### WORK ITEM
Your answer must be a word-for-word copy of the data.

### SUPPLIED DATA
-- ==== Sys2Proof/Certificates/Slice0/Obligations.lean ====
section
/-! DEFINITION. The statements for the provers, in the order of OBLIGATIONS.json. -/

open Sys2Proof Sys2Proof.Machine

/-! ### The queue, reset and the host port -/

/-- A step runs the command at the front of the queue, with the queue's rest. -/
def Obligations.StepRunsFrontCommand : Prop :=
  ∀ (c : Instr) (cs : List Instr) (s : State), s.pending = c :: cs → step s = exec c { s with pending := cs }

/-- On an empty queue the block idles: only its clocks and the aperture tail move, and the counter of a plane held in reset does not
(R364; the idle tick is the model's choice, notes/assumptions 1). -/
def Obligations.IdleStepOnlyMovesClocks : Prop :=
  ∀ s : State, s.pending = [] → ∃ t, step s = .next t ∧
    t = { s with fresh := t.fresh, planes := t.planes, host := t.host } ∧
    (∀ k, t.plane k = { s.plane k with cnt := (t.plane k).cnt } ∧ (s.plane k).cnt ≤ (t.plane k).cnt ∧
      ((s.plane k).ps = .held → t.plane k = s.plane k)) ∧
    t.host = { s.host with hpcnt := t.host.hpcnt, catail := t.host.catail, lastLen := 0 } ∧ s.host.hpcnt ≤ t.host.hpcnt ∧
    (t.host.catail = s.host.catail ∨ t.host.catail = (s.host.catail + s.host.lastLen) % 1048576)

/-- A write into the aperture while the reply area is enabled and no drain runs lands byte by byte and touches no other byte (R281), is
discarded and counted where it hits a packet taken and not yet passed (R282), and is discarded while the area is disabled or drains
(R283, R360). -/
def Obligations.ApertureWriteLandsOrIsDiscarded : Prop :=
  ∀ (off : BitVec 20) (data : List Byte) (s : State), s.hostUp = true → off.toNat + data.length ≤ apertureSize → data ≠ [] →
    Memory.wf s.host.aperture = true →
    (s.host.raen = true → s.host.radrain = false → s.host.overruns off.toNat data.length = false →
      Runs (.apertureWrite off data) s fun t =>
        t = { s with host := t.host } ∧
        t.host = { s.host with aperture := t.host.aperture, written := t.host.written, cahdr := t.host.cahdr } ∧
        (∀ (i : Nat) (h : i < data.length), memRead t.host.aperture (off.toNat + i) = data[i]) ∧
        ∀ a, (∀ i < data.length, a ≠ off.toNat + i) → memRead t.host.aperture a = memRead s.host.aperture a) ∧
    (s.host.raen = true → s.host.radrain = false → s.host.overruns off.toNat data.length = true →
      Runs (.apertureWrite off data) s fun t => t = { s with host := { s.host with caovrun := satAdd 32 s.host.caovrun 1 } }) ∧
    (s.host.raen = false ∨ s.host.radrain = true → Runs (.apertureWrite off data) s fun t => t = s)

### RESPONSE TO THE TASK
-- ==== Sys2Proof/Certificates/Slice0/Obligations.lean ====
section
/-! DEFINITION. The statements for the provers, in the order of OBLIGATIONS.json. -/

open Sys2Proof Sys2Proof.Machine

/-! ### The queue, reset and the host port -/

/-- A step runs the command at the front of the queue, with the queue's rest. -/
def Obligations.StepRunsFrontCommand : Prop :=
  ∀ (c : Instr) (cs : List Instr) (s : State), s.pending = c :: cs → step s = exec c { s with pending := cs }

/-- On an empty queue the block idles: only its clocks and the aperture tail move, and the counter of a plane held in reset does not
(R364; the idle tick is the model's choice, notes/assumptions 1). -/
def Obligations.IdleStepOnlyMovesClocks : Prop :=
  ∀ s : State, s.pending = [] → ∃ t, step s = .next t ∧
    t = { s with fresh := t.fresh, planes := t.planes, host := t.host } ∧
    (∀ k, t.plane k = { s.plane k with cnt := (t.plane k).cnt } ∧ (s.plane k).cnt ≤ (t.plane k).cnt ∧
      ((s.plane k).ps = .held → t.plane k = s.plane k)) ∧
    t.host = { s.host with hpcnt := t.host.hpcnt, catail := t.host.catail, lastLen := 0 } ∧ s.host.hpcnt ≤ t.host.hpcnt ∧
    (t.host.catail = s.host.catail ∨ t.host.catail = (s.host.catail + s.host.lastLen) % 1048576)

/-- A write into the aperture while the reply area is enabled and no drain runs lands byte by byte and touches no other byte (R281), is
discarded and counted where it hits a packet taken and not yet passed (R282), and is discarded while the area is disabled or drains
(R283, R360). -/
def Obligations.ApertureWriteLandsOrIsDiscarded : Prop :=
  ∀ (off : BitVec 20) (data : List Byte) (s : State), s.hostUp = true → off.toNat + data.length ≤ apertureSize → data ≠ [] →
    Memory.wf s.host.aperture = true →
    (s.host.raen = true → s.host.radrain = false → s.host.overruns off.toNat data.length = false →
      Runs (.apertureWrite off data) s fun t =>
        t = { s with host := t.host } ∧
        t.host = { s.host with aperture := t.host.aperture, written := t.host.written, cahdr := t.host.cahdr } ∧
        (∀ (i : Nat) (h : i < data.length), memRead t.host.aperture (off.toNat + i) = data[i]) ∧
        ∀ a, (∀ i < data.length, a ≠ off.toNat + i) → memRead t.host.aperture a = memRead s.host.aperture a) ∧
    (s.host.raen = true → s.host.radrain = false → s.host.overruns off.toNat data.length = true →
      Runs (.apertureWrite off data) s fun t => t = { s with host := { s.host with caovrun := satAdd 32 s.host.caovrun 1 } }) ∧
    (s.host.raen = false ∨ s.host.radrain = true → Runs (.apertureWrite off data) s fun t => t = s)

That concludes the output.